Police Chief: She confessed to the murders of Abraham Lincoln, Julius Caesar, and Warren G. Harding. She's a nutcase!

I have this neighbor. Her name is Florence. Nice old lady. Probably about 2 billion years old. But the thing is, she's a nutcase. Drives everyone insane. Story times:

1. She yells my name, "FLIPPY!!" There's no use in correcting her. She thinks she has it down pat. Plus, she only has two volumes: silence and double Brando.

2. Tells my mom that she's tired of sandwiches for dinner and will cook her own dinner. This'll happen everynow and again due to the fact that most days of the week other people cook for her.
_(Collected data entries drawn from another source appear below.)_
-- ==== Sys2Proof/Tests/Slice0.lean ====
section
/-! SUPPORT. Tests of the model's author: small states, ill-formed commands that the checks refuse, single commands with results
taken from the manual, and states that meet the hypotheses of the obligations. -/

set_option maxRecDepth 100000

open Sys2Proof.Machine

namespace Sys2Proof.Tests

/-! ### Small states -/

/-- An access of SD0 by a DSP core. -/
def sd : Access := ⟨0, 44, 16, false⟩

/-- Core 0 as requester, an SD0 agent. -/
def q0 : Requester := .core 0

/-- The device at its reset values. -/
def dv : Dev := {}

/-- A state with an empty queue. -/
def st (d : Dev) : State := ⟨d, []⟩

/-- The device after READY. -/
def up : Dev := dv.setBit Reg.SYS_CASTON 31 true

/-- A packet. -/
def pkt : Packet := ⟨7, 0, 0, 0, 0, 0, 0, false, false, 0, 0, 0, 0, 0, 0, false, true, 0, 0, false, 64, 0, none, false, [], [], []⟩

/-- A frame on the wire. -/
def txf : TxFrame := ⟨⟨9, 1, 64, none, none, none, false, 0, none, false, some 7, none, none⟩, 0, false⟩

/-- A device whose pools hold one chain. -/
def chain (h : Desc) : Dev := { dv with bpm := { descs := [(9, h)] } }

/-- A device with a staged flow record. -/
def flow : Dev := dv.setReg (Reg.CLS_CMD_REC 0 7) 0x40000000

/-- The same with every slot of the two candidates taken. -/
def flowFull : Dev :=
  { flow with cls := { ways := (flow.slots (recKey (2 ^ 254)) ++ flow.slots (recKey (2 ^ 254 + 1))).map (fun i => (i, 2 ^ 254 + 1)) } }

/-- A device in which core 95 is as given. -/
def oneCore (c : Core) : Dev := { dv with dsp := { cores := [(95, c)] } }

/-- Core 95 runs with its pointers in a shared-memory region of its own. -/
def shared : Dev :=
  ((oneCore { state := 1, task := some 0, regs := (List.range 8).map (fun i => (0x20 + i, 0x200000)) }).setReg
    (Reg.DSP_SHM_RGN_ADDR 5 0) 0x10000).setReg (Reg.DSP_SHM_RGN_GRP 5 0) 0xFFF0000

/-- A device in which a ring of the physical function and its completion ring are on. -/
def ringsOn (k : Nat) : Dev :=
  ((((({ dv with hst := { bme := [(0, 1)] } }.setReg Reg.HST_LINK_STAT 0x11).setReg (rCfg k) 0x80000000).setReg (rHost k) 1).setReg
    (rCfg (completionRing k)) 0x80000000).setReg (rHost (completionRing k)) 4)

/-- Controller 0 is trained. -/
def dram : Dev := dv.setFld (Reg.DMC_STAT 0) 1 0 2

/-- And its capacity is known. -/
def dramBig : Dev := (dram.setBit (Reg.DMC_CFG 0) 31 true).setReg (Reg.HST_VF_WIN_HI 15) 0

/-- A READY store and a staged OPEN. -/
def opening : Dev := ((((dv.setFld Reg.NFC_STAT 2 0 2).setReg (Reg.NFC_REC 0 0) 1).setReg (Reg.NFC_REC 0 2) 5).setReg (Reg.NFC_REC 0 3)
  9).setBit (Reg.FLD_IN_SLOT 0) 30 true

/-- A cast-on that meets no image. -/
def boot : BootEnv := ⟨none, true, [], true, List.replicate 11 1000, 0, 0, []⟩

theorem tat_nil {α : Type} (z : α) (l : Nat) : tat z [] l = z := rfl

theorem hdrReset_off : rbits hdrReset 16 2 0 = 0 := by decide

theorem noLegs (d : Dev) (x : Nat) (h : d.leg.hdr = []) : d.legsUp x = false := by
  rw [Dev.legsUp, List.any_eq_false]
  intro l _
  rw [Dev.legState, Dev.hdr, h, tat_nil, hdrReset_off]
  simp

/-- A cast-on without its steps. -/
def noBoot : BootEnv := { boot with steps := [] }

/-- More operations than a word has slots beside the first. -/
def four : List SlotOp := [.nop, .nop, .nop, .nop]

/-- A command descriptor. -/
def desc (op n : Nat) : CmdDesc := ⟨BitVec.ofNat 3 op, false, 0, 1, 0, 0, List.replicate n 0, boot⟩

/-- An injection descriptor. -/
def inject (kind : Nat) : InjDesc := ⟨BitVec.ofNat 2 kind, false, false, false, 0, 0, 0, 0, []⟩

/-- The device that a command leaves. -/
def after (c : Instr) (d : Dev) : Dev := match exec c (st d) with
  | .next t => t.dev
  | _ => {}
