-- ==== Sys2Proof/Laws/Decode.lean ====
section
/-! SUPPORT. The operand readers undo the operand encoders, said once each. -/

namespace Sys2Proof

@[simp] theorem readByte_cons (b : Byte) (rest : List Byte) : readByte (b :: rest) = .ok (b, rest) := rfl

@[simp] theorem readBool_encode (b : Bool) (rest : List Byte) :
    readBool (encodeBool b :: rest) = .ok (b, rest) := by
  cases b <;> simp [readBool, encodeBool]

@[simp] theorem readCell_encode (c : Cell) (rest : List Byte) :
    readCell (encodeCell c :: rest) = .ok (c, rest) := by
  cases c <;> simp [readCell, encodeCell]

@[simp] theorem readPin_encode (p : Pin) (rest : List Byte) : readPin (encodePin p :: rest) = .ok (p, rest) := by
  cases p with
  | none => simp [readPin, encodePin]
  | some p =>
    have h := p.isLt
    have h1 : BitVec.ofNat 8 p.val ≠ 0xFF := by
      intro hh
      have := congrArg BitVec.toNat hh
      simp at this
      omega
    have h2 : (BitVec.ofNat 8 p.val).toNat = p.val := by
      simp
      omega
    unfold readPin encodePin
    dsimp only
    rw [if_neg h1, dif_pos (by omega)]
    simp [h2]

@[simp] theorem readPinMap_encode (m : PinMap) (rest : List Byte) :
    readPinMap (encodePinMap m ++ rest) = .ok (m, rest) := by
  simp [readPinMap, encodePinMap, bind, Except.bind, pure, Except.pure]

@[simp] theorem readGlyph_bytes (g : Glyph) (rest : List Byte) : readGlyph (g.bytes ++ rest) = .ok (g, rest) := rfl

theorem readText_append (text rest : List Byte) (h : text.all (· != 0x00) = true) :
    readText (text ++ 0#8 :: rest) = .ok (text, rest) := by
  induction text with
  | nil => simp [readText]
  | cons c text ih =>
    simp only [List.all_cons, Bool.and_eq_true, bne_iff_ne, ne_eq] at h
    rw [List.cons_append, readText, if_neg h.1, ih (by simpa using h.2)]

/-- A text that is read ends at its terminator and has no terminator inside. -/
theorem readText_ok {bytes text rest : List Byte} (h : readText bytes = .ok (text, rest)) :
    text.all (· != 0x00) = true ∧ bytes = text ++ 0x00 :: rest := by
  induction bytes generalizing text with
  | nil => simp [readText] at h
  | cons b bytes ih =>
    unfold readText at h
    split at h
    · cases h
      simp_all
    · split at h
      · cases h
        obtain ⟨h1, h2⟩ := ih ‹_›
        exact ⟨by simp_all, by simp [h2]⟩
      · cases h

end Sys2Proof
end

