-- ==== Sys2Proof/Laws/Ops.lean ====
section
/-! SUPPORT. What the shared operations do, said once: the transactions, SetPin, an action, a list of actions. Later
proofs cite these and do not unfold the operations. -/

namespace Sys2Proof.Machine

/-- The state a progress has reached. -/
def Progress.state : Progress → State
  | .going s => s
  | .ended s => s

@[simp] theorem Progress.state_going (s : State) : (Progress.going s).state = s := rfl
@[simp] theorem Progress.state_ended (s : State) : (Progress.ended s).state = s := rfl
@[simp] theorem Progress.andThen_going (s : State) (k : State → Progress) : (Progress.going s).andThen k = k s := rfl
@[simp] theorem Progress.andThen_ended (s : State) (k : State → Progress) :
    (Progress.ended s).andThen k = .ended s := rfl

theorem Progress.andThen_assoc (p : Progress) (k l : State → Progress) :
    (p.andThen k).andThen l = p.andThen fun s => (k s).andThen l := by
  cases p <;> rfl

@[simp] theorem runActions_nil (s : State) : runActions [] s = .going s := rfl
theorem runActions_cons (a : Action) (rest : List Action) (s : State) :
    runActions (a :: rest) s = (runAction a s).andThen (runActions rest) := rfl

/-- A list of actions is run piece by piece. -/
theorem runActions_append (as bs : List Action) (s : State) :
    runActions (as ++ bs) s = (runActions as s).andThen (runActions bs) := by
  induction as generalizing s with
  | nil => rfl
  | cons a rest ih =>
    rw [List.cons_append, runActions_cons, runActions_cons, Progress.andThen_assoc]
    cases runAction a s with
    | going t => exact ih t
    | ended t => rfl

/-- SET_BACKLIGHT's access is SetPin on position 7 (43_display_cursor_ops.md R181). -/
theorem readModifyWrite_eq (p : Fin 8) (level : Bool) (s : State) :
    readModifyWrite p level s = runActions [.drive (some p) level] s := by
  simp only [runActions, runAction, setPin]
  cases readModifyWrite p level s <;> rfl

/-! ### Fields that stay -/

@[simp] theorem State.sameFields_refl (s : State) : s.SameFields s := ⟨rfl, rfl, rfl, rfl, rfl, rfl, rfl, rfl, rfl, rfl⟩

theorem State.SameFields.trans {s t u : State} (h : s.SameFields t) (k : t.SameFields u) : s.SameFields u := by
  exact ⟨k.1.trans h.1, k.2.trans h.2, k.3.trans h.3, k.4.trans h.4, k.5.trans h.5, k.6.trans h.6, k.7.trans h.7,
    k.8.trans h.8, k.9.trans h.9, k.10.trans h.10⟩

@[simp] theorem sameFields_setReplies (s t : State) (v : List Reply) : s.SameFields (t.setReplies v) ↔ s.SameFields t :=
  ⟨fun h => ⟨h.1, h.2, h.3, h.4, h.5, h.6, h.7, h.8, h.9, h.10⟩, fun h => ⟨h.1, h.2, h.3, h.4, h.5, h.6, h.7, h.8, h.9, h.10⟩⟩
@[simp] theorem sameFields_setLatch (s t : State) (v : Byte) : s.SameFields (t.setLatch v) ↔ s.SameFields t :=
  ⟨fun h => ⟨h.1, h.2, h.3, h.4, h.5, h.6, h.7, h.8, h.9, h.10⟩, fun h => ⟨h.1, h.2, h.3, h.4, h.5, h.6, h.7, h.8, h.9, h.10⟩⟩
@[simp] theorem sameFields_log (s t : State) (v : Event) : s.SameFields (t.log v) ↔ s.SameFields t :=
  ⟨fun h => ⟨h.1, h.2, h.3, h.4, h.5, h.6, h.7, h.8, h.9, h.10⟩, fun h => ⟨h.1, h.2, h.3, h.4, h.5, h.6, h.7, h.8, h.9, h.10⟩⟩
@[simp] theorem sameFields_recordSent (s t : State) (v : Sent) : s.SameFields (t.recordSent v) ↔ s.SameFields t :=
  ⟨fun h => ⟨h.1, h.2, h.3, h.4, h.5, h.6, h.7, h.8, h.9, h.10⟩, fun h => ⟨h.1, h.2, h.3, h.4, h.5, h.6, h.7, h.8, h.9, h.10⟩⟩
@[simp] theorem sameFields_setStatus (s t : State) (v : Option Status) : s.SameFields (t.setStatus v) ↔ s.SameFields t :=
  ⟨fun h => ⟨h.1, h.2, h.3, h.4, h.5, h.6, h.7, h.8, h.9, h.10⟩, fun h => ⟨h.1, h.2, h.3, h.4, h.5, h.6, h.7, h.8, h.9, h.10⟩⟩
@[simp] theorem sameFields_setWaiting (s t : State) (v : Bool) : s.SameFields (t.setWaiting v) ↔ s.SameFields t :=
  ⟨fun h => ⟨h.1, h.2, h.3, h.4, h.5, h.6, h.7, h.8, h.9, h.10⟩, fun h => ⟨h.1, h.2, h.3, h.4, h.5, h.6, h.7, h.8, h.9, h.10⟩⟩

/-! ### Under the contract -/

/-- The contract is the three premises together. -/
theorem busOk_iff (s : State) : s.busOk ↔ s.soleOwner ∧ s.noBusError ∧ s.answered := by
  constructor
  · intro h
    refine ⟨?_, ?_, ?_⟩ <;> intro r hr <;> rw [h r hr] <;> rfl
  · rintro ⟨h1, h2, h3⟩ r hr
    have a := h1 r hr
    have b := h2 r hr
    have c := h3 r hr
    cases r <;> simp_all [Reply.isForeign, Reply.isFailure, Reply.isSilent]

theorem nextReply_busOk {s : State} (h : s.busOk) : nextReply s = .ok := by
  unfold nextReply
  cases hr : s.replies with
  | nil => rfl
  | cons r rest => exact h r (by simp [hr])

theorem tail_eq_drop_one {α : Type} (l : List α) : l.tail = l.drop 1 := by cases l <;> rfl

theorem busOk_drop {s t : State} (h : s.busOk) (n : Nat) (ht : t.replies = s.replies.drop n) : t.busOk := by
  intro r hr
  rw [ht] at hr
  exact h r (List.mem_of_mem_drop hr)

/-- A read-modify-write under the contract. -/
theorem readModifyWrite_busOk {s : State} (h : s.busOk) (p : Fin 8) (level : Bool) :
    readModifyWrite p level s = .going (s.after [.drive (some p) level]) := by
  have h1 : nextReply ((dropReply s).log (.rd s.latch)) = .ok :=
    nextReply_busOk (busOk_drop h 1 (by simp [dropReply]))
  simp only [readModifyWrite, rdReg, nextReply_busOk h, wrReg, h1]
  simp [dropReply, tail_eq_drop_one, State.after, State.setReplies, State.setLatch, State.log, eventsOf, actionEvents,
    latchOf, actionLatch, sentOf, actionSent, callsOf, actionCalls, -List.drop_one]

/-- One action under the contract. -/
theorem runAction_busOk {s : State} (h : s.busOk) (a : Action) : runAction a s = .going (s.after [a]) := by
  cases a with
  | drive p level =>
    cases p with
    | none => simp [runAction, setPin, State.after, eventsOf, actionEvents, latchOf, actionLatch, sentOf, actionSent,
        callsOf, actionCalls]
    | some p => exact readModifyWrite_busOk h p level
  | wait ms => simp [runAction, delay, State.after, State.log, eventsOf, actionEvents, latchOf, actionLatch, sentOf,
      actionSent, callsOf, actionCalls]
  | delivered b isData => simp [runAction, State.after, State.recordSent, eventsOf, actionEvents, latchOf, actionLatch,
      sentOf, actionSent, callsOf, actionCalls]

@[simp] theorem State.after_nil (s : State) : s.after [] = s := by
  simp [State.after, eventsOf, latchOf, sentOf, callsOf]

theorem State.after_cons (s : State) (a : Action) (rest : List Action) :
    s.after (a :: rest) = (s.after [a]).after rest := by
  simp [State.after, eventsOf, latchOf, sentOf, callsOf, List.append_assoc]

theorem busOk_after {s : State} (h : s.busOk) (as : List Action) : (s.after as).busOk :=
  busOk_drop h (callsOf as) rfl

/-- Under the contract a list of actions runs to its end, and does exactly what `State.after` says. -/
theorem runActions_busOk {s : State} (h : s.busOk) (as : List Action) : runActions as s = .going (s.after as) := by
  induction as generalizing s with
  | nil => simp
  | cons a rest ih =>
    rw [runActions_cons, runAction_busOk h, Progress.andThen_going, ih (busOk_after h [a]), ← State.after_cons]

theorem State.after_append (s : State) (as bs : List Action) : s.after (as ++ bs) = (s.after as).after bs := by
  induction as generalizing s with
  | nil => simp
  | cons a rest ih => rw [List.cons_append, State.after_cons, ih, ← State.after_cons]

theorem eventsOf_append (as bs : List Action) (L : Byte) :
    eventsOf (as ++ bs) L = eventsOf as L ++ eventsOf bs (latchOf as L) := by
  induction as generalizing L with
  | nil => rfl
  | cons a rest ih => simp [eventsOf, latchOf, ih]

theorem latchOf_append (as bs : List Action) (L : Byte) : latchOf (as ++ bs) L = latchOf bs (latchOf as L) := by
  induction as generalizing L with
  | nil => rfl
  | cons a rest ih => simp [latchOf, ih]

theorem sentOf_append (as bs : List Action) : sentOf (as ++ bs) = sentOf as ++ sentOf bs := by
  induction as with
  | nil => rfl
  | cons a rest ih => simp [sentOf, ih]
When mom gets busy that generally means small easy meals like sandwiches.

3. Claimed that the Sprengers were due back on Monday or Tuesday when we were clearly informed from the Sprengers themselves that they were coming back on Wednesday. Oh, she knows...really she does. She says so.

4. I've never seen her anywhere else besides that chair in her living room.

5. The Johns have said that Florence is out of her freaking gord. The stories they tell and how they go off on said subject. I actually find it quite humorous sometimes.

I guess the only way to experience what is Florence is to visit her yourself. When I get old I plan on going crazy, but wow. I only hope not to lose my mind so much, just slightly.

1 comment:

Ben said...

Is there a Double Brando?

Xshoy!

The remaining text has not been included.